(Saved entries)
-- ==== Sys2Proof/Certificates/Slice0/Obligations.lean ====
section
/-! DEFINITION. The statements for the provers, family by family. Where a statement speaks of a KCI command that is admitted, it
means `Dev.admits`: the device and the command's path meet the admission of R271 to R280. The command then runs on the device
`Dev.arrives` with the entry `Dev.entry`, and completes, is turned away, or is held. -/

open Sys2Proof Sys2Proof.Machine

/-- For every command c and state s, the step of s with c at the front of its queue is exec of c on s with the queue's rest. With
nothing waiting a step is one tick of the time unit's clock (the model's choice, log entry 1), which advances the time by one and
leaves memory and the queue as they are. -/
def Obligations.StepRunsTheFront : Prop :=
  ∀ s : State,
    (∀ c : Instr, step { s with pending := c :: s.pending } = exec c s) ∧
    (s.pending = [] → step s = .next (s.put s.dev.tick))

/-- Reset has RESET_L low, no command waiting and no byte of memory listed, the memory in canonical form; every field of every
register reads its Reset value (the table's; a value the tables do not give is the model's, as the log names); nothing is outstanding
and the response queue is empty. -/
def Obligations.ResetState : Prop :=
  State.reset.inv ∧ State.reset.pending = [] ∧ State.reset.mem = [] ∧ State.reset.dev.phase = .held ∧
    (∀ (f : Fld) (ch : Nat), State.reset.dev.rd f ch = resetOf f ch) ∧
    State.reset.dev.mgmt.outst = [] ∧ State.reset.dev.mgmt.rspq = [] ∧ (∀ a, memGet State.reset.mem a = 0) ∧
    (∀ i : Nat, i < 80 → State.reset.dev.domOn i = (resetOf (donFld i).1 0).testBit (donFld i).2)

/-- From every state whose memory is in canonical form (rising addresses, no zero byte listed), whatever is waiting: the step answers
a next state, never a fault or a refusal; the front command is gone from the queue and nothing else is; and the memory of the next
state is in canonical form again. -/
def Obligations.EveryStepKeepsMemory : Prop :=
  ∀ s : State, s.inv → ∃ t : State, step s = .next t ∧ t.pending = s.pending.drop 1 ∧ t.inv

/-- A command after which memory differs is one of these: PAT.RAM.WRITE, the memory initialisations (SRAM_INIT_DONE, the wake of
WHET), a self-test step, a store of the Whetstone, its restart, a register write that reaches a memory
window (a write row, REG_WRITE, RDREG and WRREG with their posted writes, WRREG_COMPLETE, an RREQ cell), EXP.REG.WR or EXP.PIN, also where one of
the three KCI commands comes in a frame of KCI_WRITE, of a CDB command ID or of the twin. Every other
command leaves every byte as it was. -/
def Obligations.MemoryFrame : Prop :=
  ∀ (c : Instr) (s t : State), exec c s = .next t → t.mem ≠ s.mem →
    (∃ a b d e f, c = .patRamWrite a b d e f) ∨ c = .sramInitDone ∨ c = .domainWakeDone ⟨dWHET, by decide⟩ ∨ (∃ m, c = .bistStep m) ∨
    c = .wsRestartDone ∨ (∃ w a p r e, c = .st w a p r e) ∨ (∃ a v w, c = .registerWrite a v w) ∨
    (∃ a v w, c = .wsMemoryWindowAccess a v (some w)) ∨ (∃ a l, c = .regWrite a l) ∨ (∃ a i, c = .rdreg a i) ∨ (∃ a i, c = .wrreg a i) ∨
    c = .wrregComplete ∨ (∃ q b, c = .rreqCell q b) ∨
    (∃ a b d e, c = .expRegWr a b d e) ∨ (∃ a b d e f g h, c = .expPin a b d e f g h) ∨
    (∃ fr, c = .kciWrite fr ∧ fieldAt fr 0 2 ∈ [0xA402, 0xAA11, 0xAA20]) ∨
    (∃ i op l k, c = .cdbCommandIdWrite i op l k ∧ op.toNat ∈ [0xA402, 0xAA11, 0xAA20]) ∨
    (∃ q fr, c = .mailboxRelayCell q (.command fr) ∧ fieldAt fr 0 2 ∈ [0xA402, 0xAA11, 0xAA20])

/-- For every command of the KCI tables (`kciHead` names its source, opcode and class): outside
the boot ROM and firmware, or on a path that is closed, it changes nothing at all. On an open path, from the SPI host with 8 responses
waiting it only sets REQDROP. Under the boot ROM any command but SYS.ID.GET is answered NOT_READY. Under firmware an applet or
the twin that may not give the opcode is answered DENIED; a command of class Q, C, S or F whose depth is reached is answered BUSY with RETRY,
and one that neither a depth nor a conflict stands against is admitted (`Dev.admits`, on which every KCI statement rests). -/
def Obligations.KciAdmission : Prop :=
  ∀ (c : Instr) (s : State) (src : Src) (op : Nat) (cls : Cls), kciHead c = some (src, op, cls) →
    (s.dev.phase ≠ .fw ∧ s.dev.phase ≠ .rom ∧ s.dev.phase ≠ .romFailed ∨ s.dev.pathOpen src = false → exec c s = .next s) ∧
    (s.dev.phase = .fw ∨ s.dev.phase = .rom ∨ s.dev.phase = .romFailed → s.dev.pathOpen src = true →
      (srcSpi src = true → 8 ≤ s.dev.mgmt.rspq.length →
        exec c s = .next (s.put (s.dev.mapMgmt fun m => { m with reqdrop := true }))) ∧
      (srcSpi src = false ∨ s.dev.mgmt.rspq.length < 8 →
        (s.dev.phase ≠ .fw → op ≠ 0xA000 → exec c s = .next (s.put (s.dev.respond src op .notReady []))) ∧
        (s.dev.phase = .fw → srcHost src = false → appletDenied op cls = true →
          exec c s = .next (s.put (s.dev.respond src op .denied []))) ∧
        (s.dev.phase = .fw → (srcHost src = true ∨ appletDenied op cls = false) →
          (∀ retry, cls ≠ .d → s.dev.admission src cls 0 0 = some retry →
            exec c s = .next (s.put ((s.dev.arrives op).respondBusy src op retry))) ∧
          (∀ lanes fam, s.dev.admission src cls lanes fam = none → s.dev.admits src op cls lanes fam = true))))

/-- Wherever two of the three flop copies hold the same 16 words, every vote word reads as in those two, whatever the third copy holds;
and VOTE_REVOTE, with AON running, leaves all three copies with those words, counting the repair where the third differed and
changing nothing where it did not. -/
def Obligations.VoteMajority : Prop :=
  ∀ (s : State) (w : List Nat) (i j : Fin 3), i ≠ j → w.length = 16 → s.dev.vote.flops.get i = w → s.dev.vote.flops.get j = w →
    (∀ k, k < 16 → s.dev.voteWord k = w.getD k 0) ∧
    (s.dev.phase ≠ .held → s.dev.phase ≠ .rising → ∃ t : Dev, exec .voteRevote s = .next (s.put t) ∧
      t.vote.flops = Vector.replicate 3 w ∧
      (s.dev.vote.flops = Vector.replicate 3 w → t = s.dev) ∧
      (s.dev.vote.flops ≠ Vector.replicate 3 w → t.rd F.MI_VSTAT_REVOTES = (s.dev.incSat F.MI_VSTAT_REVOTES).rd F.MI_VSTAT_REVOTES))

/-- Take any KCI frame whose length, flags and CRC are right, and invert one bit of its payload. With the port up and room in the
response queue, the device takes no command from it: it answers BADPARAM and counts the CRC error, where the frame as it
was would have been taken. -/
def Obligations.SingleBitErrors : Prop :=
  ∀ (s : State) (fr : List Byte) (i : Nat) (b : Fin 8), s.dev.spiUp = true → s.dev.mgmt.rspq.length < 8 → 8 ≤ fr.length →
    fr.length = 8 + fieldAt fr 4 2 → fieldAt fr 3 1 = 0 → crc16 (fr.take 6 ++ fr.drop 8) = fieldAt fr 6 2 → 8 ≤ i → i < fr.length →
    exec (.kciWrite fr) s = runRequest (.spi (fr.getD 2 0)) (fieldAt fr 0 2) (fr.drop 8) s ∧
    exec (.kciWrite (fr.set i (fr.getD i 0 ^^^ (1 <<< b.val)))) s =
      .next (s.put ((s.dev.respond (.spi (fr.getD 2 0)) (fieldAt fr 0 2) .badParam []).inc F.GLB_KCICNT_CRCERR))

/-- Where PAT.RAM.WRITE is admitted, its operands are right and memory is initialised, byte i of DATA reads back from pattern RAM byte
64·GRANULE + i, and every byte of memory outside those reads as before. -/
def Obligations.PatternRamBytes : Prop :=
  ∀ (s : State) (src : Src) (granule : BitVec 16) (count ready : Byte) (data : List Byte),
    s.dev.admits src 0xA402 .c = true → patRamOk src granule.toNat count.toNat ready.toNat data.length = true →
    s.dev.on F.GLB_STAT_SRAMRDY = true → ∃ t : State, exec (.patRamWrite src granule count ready data) s = .next t ∧
      (∀ i, i < data.length → s.dev.pg.ramByte t.mem (64 * granule.toNat + i) = (data.getD i 0).toNat) ∧
      (∀ a, a < patBase + 64 * granule.toNat ∨ patBase + 64 * granule.toNat + data.length ≤ a → memGet t.mem a = memGet s.mem a)
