-- ==== Sys2Proof/WellFormed.lean ====
section
/-! DEFINITION. Which commands a sender can form: lists as long as their length operands and the chapters' tables allow. The machine
runs any command; one that is not well formed is refused by the checks of its own meaning where the spec gives such a check. -/

namespace Sys2Proof

/-- A command that a sender can form. -/
def Instr.wellFormed : Instr → Bool
  | .appStatGet _ => true
  | .appSelect _ _ _ _ _ _ _ _ => true
  | .appDeact _ _ => true
  | .activationStart _ => true
  | .datapathStop _ => true
  | .txCommitBoundary _ _ _ => true
  | .beaconBlockTx _ => true
  | .beaconBlockRx _ samples _ _ => samples.all (fun c => -127 ≤ c && c ≤ 127)
  | .beaconLoss _ => true
  | .frame0Start _ => true
  | .rxFrame0 _ => true
  | .utrainStart _ => true
  | .overrangeSample _ _ => true
  | .recWindowEnd _ => true
  | .agcStep _ _ => true
  | .saAfeWrite _ _ _ => true
  | .afeSettleEnd _ => true
  | .saLctlCmtreq _ _ => true
  | .saCommitBoundary _ => true
  | .saTbctlReq _ _ => true
  | .tbGrant _ => true
  | .tbTrigger _ _ => true
  | .tbTrigTimeout _ => true
  | .tbDone _ => true
  | .saTbrelRelease _ _ => true
  | .tbHoldTimeout _ => true
  | .lineAfeGet _ _ => true
  | .lineAfeSet _ _ _ _ _ _ _ => true
  | .lineAdcTrimGet _ _ _ _ => true
  | .lineAdcTrimSet _ _ _ _ _ _ _ => true
  | .lineAdcCapture _ _ _ _ _ _ => true
  | .lineAdcRead _ _ _ _ _ => true
  | .lineAdcStatGet _ _ => true
  | .calVisitStart => true
  | .calVisitEnd => true
  | .lqfBlockEnd _ => true
  | .trFreqLimit _ _ => true
  | .frameSignDecide _ => true
  | .windowDecode _ => true
  | .lnFfetapWrite _ _ _ => true
  | .decCtlHsnap _ _ => true
  | .lineRxStatGet _ _ => true
  | .lineRxCfgSet _ _ _ _ _ _ _ _ _ _ => true
  | .lineFfeGet _ _ => true
  | .lineFfeSet _ _ _ count taps => taps.length == count.toNat
  | .lineDecHistGet _ _ => true
  | .txCtlCmtreq _ _ => true
  | .txObsctlStart _ _ => true
  | .obsSliceDone samples => samples.length ≤ 4096
  | .dpdPass _ => true
  | .lineTxGet _ _ => true
  | .lineTxSet _ _ _ _ _ _ _ => true
  | .lineTxFfeSet _ _ _ _ count taps => taps.length == count.toNat
  | .lineTxDpdSet _ _ _ _ _ _ _ _ h1 h3 => h1.length == 5 && h3.length == 5
  | .hostCdrLock _ _ _ => true
  | .hostCdrLoss _ => true
  | .hostCdrReturn _ => true
  | .hostSlip _ => true
  | .hostRealignDone _ _ _ => true
  | .hostStatGet _ _ => true
  | .hostEqGet _ _ => true
  | .hostEqSet _ _ _ _ _ _ _ _ _ _ => true
  | .lnCtlRetrain _ _ => true
  | .sigdetUpdate _ _ => true
  | .srchtoExpiry _ => true
  | .trntoExpiry _ => true
  | .retrainDelayExpiry _ => true
  | .datapathActivated _ lats => lats.length ≤ 8
  | .ptnrPacketTxStart _ => true
  | .ptnrRetryTimer _ => true
  | .eqhintTimer _ deltas => deltas.length == 9
  | .lvlhintTimer _ => true
  | .alarmTimer _ => true
  | .telemTimer _ => true
  | .hintStepCommit _ => true
  | .preambleMatch _ => true
  | .ptnrBadPacket _ => true
  | .ptnrReadyRx _ => true
  | .ptnrCapRx _ => true
  | .ptnrEqhintRx _ => true
  | .ptnrLvlhintRx _ => true
  | .ptnrAlarmRx _ => true
  | .ptnrTelemRx _ => true
  | .ptnrTtstampRx _ => true
  | .ptnrTtrptRx _ => true
  | .ptnrHostRx _ => true
  | .ptnrReservedRx _ => true
  | .lineBrupGet _ _ => true
  | .lineBrupCfgSet _ _ _ _ _ _ _ _ _ _ _ => true
  | .lineFallbackSet _ _ _ _ _ => true
  | .lineRetrain _ _ => true
  | .linePtnrSend _ _ _ len payload => payload.length == len.toNat
  | .linePtnrRecv _ _ _ _ _ => true
  | .linePtnrStatGet _ _ => true
  | .cmac _ _ _ _ => true
  | .cmacj _ _ _ _ => true
  | .cmul _ _ _ _ => true
  | .mac _ _ _ _ => true
  | .msu _ _ _ _ => true
  | .mpy _ _ _ _ => true
  | .add _ _ => true
  | .sub _ _ => true
  | .neg _ => true
  | .abs _ => true
  | .shl _ _ => true
  | .shr _ _ _ => true
  | .rnd _ => true
  | .ld _ _ _ _ _ => true
  | .st _ _ _ _ _ => true
  | .mov _ _ => true
  | .rep _ => true
  | .jmp _ => true
  | .jsr _ => true
  | .rts => true
  | .bcc _ _ => true
  | .rdreg _ _ => true
  | .wrreg _ _ => true
  | .wrregComplete => true
  | .waitev _ => true
  | .waitevWake _ => true
  | .yieldSlot => true
  | .halt => true
  | .slotStart _ work => work.length ≤ 5
  | .roundStart => true
  | .wsCtlHaltreq _ _ => true
  | .wsHalted => true
  | .wsCtlRun _ _ => true
  | .wsCtlRtswap _ _ => true
  | .wsRestartTimer => true
  | .wsRestartDone => true
  | .wsMemoryWindowAccess _ _ _ => true
  | .sysWsStatGet _ => true
  | .sysWsCtl _ _ => true
  | .lineCalGet _ _ => true
  | .lineCalSet _ _ _ _ => true
  | .biasTick => true
  | .ocStrbSw _ _ => true
  | .ocBctlEnWrite _ _ => true
  | .ocBctlRangeWrite _ _ => true
  | .rangeSettleEnd _ => true
  | .biasFaultDetect _ _ _ => true
  | .ocNcoctlEarm _ _ => true
  | .madcPassTrigger _ _ => true
  | .commonTrigger => true
  | .madcConversionDone _ _ => true
  | .ocMainjReq _ _ => true
  | .ocMactlCalreq _ _ => true
  | .madcCalDone _ factors => factors.length ≤ 4
  | .ocOspitxWrite _ _ => true
  | .ospiFrameDone _ _ => true
  | .ocOspirxRead _ => true
  | .optBiasGet _ _ => true
  | .optBiasSet _ _ _ _ _ _ _ _ _ => true
  | .optNcoSet _ _ _ _ _ _ _ => true
  | .optMadcRead _ _ _ _ _ => true
  | .optMadcCal _ _ => true
  | .optLoopGet _ _ => true
  | .optLoopSet _ _ _ _ _ _ _ _ _ _ _ _ _ _ _ _ _ _ _ => true
  | .optOspiXfer _ _ count frames => frames.length == count.toNat
  | .syncInEdge _ => true
  | .pgCtlStart _ _ => true
  | .pgCtlStop _ _ => true
  | .pgPlayEnd => true
  | .pgGranuleStart _ _ => true
  | .pgJmpReq _ _ => true
  | .pgSegstrmRdy _ _ => true
  | .markerPulse _ => true
  | .markerPulseEnd _ => true
  | .pgSyncctlCal _ _ => true
  | .syncCalEdge _ => true
  | .patSegSet _ _ _ _ _ _ => true
  | .patSeqSet _ _ _ _ _ _ => true
  | .patRamWrite _ _ count _ data => data.length == 64 * count.toNat
  | .patRun _ _ _ _ => true
  | .patMkSet _ _ _ _ _ _ _ => true
  | .patSyncCal _ _ _ => true
  | .patStatGet _ => true
  | .status => true
  | .kciWrite frame => frame.length ≤ 1032
  | .kciRead _ => true
  | .regRead addr count => 1 ≤ count && addr.toNat % 4 == 0
  | .regWrite addr values => addr.toNat % 4 == 0 && !values.isEmpty
  | .exportRead _ => true
  | .legWrite _ _ => true
  | .legRead _ => true
  | .legacyWriteApply => true
  | .legacyCacheRefresh => true
  | .registerWrite _ _ _ => true
  | .setdasa _ => true
  | .modselLRise => true
  | .lpmodeChange _ => true
  | .twoWireStop _ => true
  | .cmisAppselWrite _ _ _ _ _ _ _ => true
  | .cmisOutputDisableWrite _ _ => true
  | .cmisLowpwrSwWrite _ _ => true
  | .cmisEqCodeWrite _ _ => true
  | .cmisStatusRefresh => true
  | .sysIdGet _ => true
  | .sysReset _ => true
  | .softResetStart => true
  | .watchdogReset => true
  | .sysLegacySet _ _ => true
  | .sysLegacyCovGet _ _ => true
  | .sysAppletLoad _ _ _ size _ data => data.length == size.toNat
  | .sysAppletCtl _ _ _ => true
  | .sysAppletList _ => true
  | .appletFault _ => true
  | .appletRestart _ => true
  | .appletPreempt _ => true
  | .expUnlock _ _ => true
  | .expLock _ => true
  | .expertAccessTimeout => true
  | .unlockLockoutEnd => true
  | .expRegRd _ _ _ => true
  | .expRegWr _ _ _ _ => true
  | .expPin _ _ _ _ _ _ _ => true
  | .expPinList _ _ => true
  | .queryStatus _ => true
  | .moduleFeatures _ => true
  | .firmwareManagementFeatures _ => true
  | .getFirmwareInfo _ => true
  | .startFirmwareDownload _ => true
  | .writeFirmwareBlockLpl _ _ data => data.length ≤ 116
  | .completeFirmwareDownload _ => true
  | .abortFirmwareDownload _ => true
  | .runFirmwareImage _ => true
  | .commitFirmwareImage _ => true
  | .resetLHold => true
  | .resetLRise _ _ => true
  | .aonReady => true
  | .bootRomStart => true
  | .sramInitDone => true
  | .firmwareStart => true
  | .voteRevote => true
  | .miVwrGo _ _ _ => true
  | .votePageProgrammed _ => true
  | .scrubRead _ _ => true
  | .refreshWalker _ _ _ => true
  | .recordFlush _ _ => true
  | .logMount => true
  | .eventSummary => true
  | .tallyRecord => true
  | .confCopyHourly => true
  | .potStatGet _ => true
  | .potQuery _ _ _ _ _ _ => true
  | .potRead _ _ _ _ => true
  | .potSnap _ _ _ _ => true
  | .potConfWrite _ _ len data => data.length == len.toNat % 2 ^ 15
  | .potConfRead _ _ _ _ => true
  | .potExport _ _ _ _ => true
  | .telemetryRefresh => true
  | .colanderCodeword _ _ codeword => codeword.length == 544
  | .tmClctlSnap _ _ => true
  | .tlCntloRead _ _ _ => true
  | .tlCnthiWrite _ _ _ _ => true
  | .tlCntloWrite _ _ _ _ => true
  | .telLaneGet _ _ _ => true
  | .telColGet _ _ _ => true
  | .telTallySet _ _ _ _ _ _ _ => true
  | .telTallyGet _ _ _ => true
  | .tuTnsRead _ _ => true
  | .tuRatehiWrite _ _ _ => true
  | .tuRateloWrite _ _ _ => true
  | .tuOffsetWrite _ _ _ => true
  | .servoOffsetApply _ => true
  | .tbStepApply _ => true
  | .ppsInEdge _ => true
  | .ppsOutPulse _ => true
  | .ppsWidthExpiry _ => true
  | .tuFifohdrRead _ => true
  | .tuFifoctlSwstamp _ _ => true
  | .fifoDrain => true
  | .ttstampSend _ => true
  | .timeTbGet _ _ => true
  | .timeTbCfg _ _ _ _ _ _ _ => true
  | .timeTbStep _ _ _ _ _ _ _ => true
  | .timeOffset _ _ _ => true
  | .timePpsSet _ _ _ _ _ _ _ => true
  | .timeLinkGet _ _ => true
  | .timeLinkSet _ _ _ _ _ _ _ _ _ _ => true
  | .timeStampRead _ _ => true
  | .xcLaneLock _ _ => true
  | .trainCell _ _ => true
  | .trainStepTimeout => true
  | .attachCell _ _ => true
  | .heartbeatCell _ _ _ _ => true
  | .heartbeatSend => true
  | .xcHbKick _ _ => true
  | .aliveExpiry => true
  | .hbloss => true
  | .takeoverCell _ => true
  | .faultDetect _ => true
  | .faultCell _ _ => true
  | .twinFltFall => true
  | .detachCell _ => true
  | .xcCtlDetach _ _ => true
  | .linkLoss => true
  | .swapCell _ => true
  | .rreqCell _ body => body.length == 24
  | .rreqTimeout => true
  | .rrspCell _ body => body.length == 24
  | .loopHandoverCell _ _ _ => true
  | .mirrorCell _ _ data _ _ => data.length ≤ 20
  | .mirrorRefresh => true
  | .mailboxRelayCell _ _ => true
  | .sleepCell _ => true
  | .sleepWakeTimer => true
  | .sleepHeartbeatTimeout => true
  | .reservedCell _ _ => true
  | .twinStatGet _ => true
  | .twinCfgSet _ _ _ _ _ _ _ _ => true
  | .twinAttach _ => true
  | .twinDetach _ => true
  | .twinSwap _ => true
  | .twinRelay _ frame => frame.length ≤ 1016
  | .twinUpgrade _ _ => true
  | .twinFaultSend _ => true
  | .secStatGet _ => true
  | .secAttest _ _ => true
  | .secAttestRead _ _ _ => true
  | .secCertRead _ _ _ => true
  | .secChallenge _ => true
  | .secLcAdvance _ _ => true
  | .secKeygen _ => true
  | .keygenDone _ => true
  | .secRootSet _ _ => true
  | .secTicketLoad _ _ _ size _ data => data.length == size.toNat
  | .tokenDue => true
  | .pwDreqWrite _ _ _ => true
  | .domainWakeDone _ => true
  | .domainDownDone _ => true
  | .lowpwrRequestChange => true
  | .moduleReadyEntry => true
  | .avsSet => true
  | .coreClockLower => true
  | .refclkLoss => true
  | .refclkReturn => true
  | .thermalTrip _ => true
  | .supplyUndervoltage => true
  | .offAonEntry => true
  | .offAonWake _ _ => true
  | .wakeTimerExpiry => true
  | .sysPwrGet _ => true
  | .sysPwrSet _ _ _ _ => true
  | .bistRun _ _ _ _ _ => true
  | .bistStep _ => true
  | .bistStatGet _ => true
  | .bistResultGet _ _ => true
  | .bistAbort _ => true
  | .jtagExtest _ => true
  | .jtagBypass _ => true
  | .jtagIdcode => true
  | .jtagSamplePreload _ _ => true
  | .rxDatapathClock _ samples => samples.length == 136
  | .cdbCommandIdWrite _ _ lpl _ => lpl.length ≤ 255
  | .modselLFall => true
  | .lossOfSupplies => true

end Sys2Proof
end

▶ Exercise description
Find every line above that contains the word "pending", and return each one.

▶ Your solution
    (∀ c : Instr, step { s with pending := c :: s.pending } = exec c s) ∧
    (s.pending = [] → step s = .next (s.put s.dev.tick))
  State.reset.inv ∧ State.reset.pending = [] ∧ State.reset.mem = [] ∧ State.reset.dev.phase = .held ∧
  ∀ s : State, s.inv → ∃ t : State, step s = .next t ∧ t.pending = s.pending.drop 1 ∧ t.inv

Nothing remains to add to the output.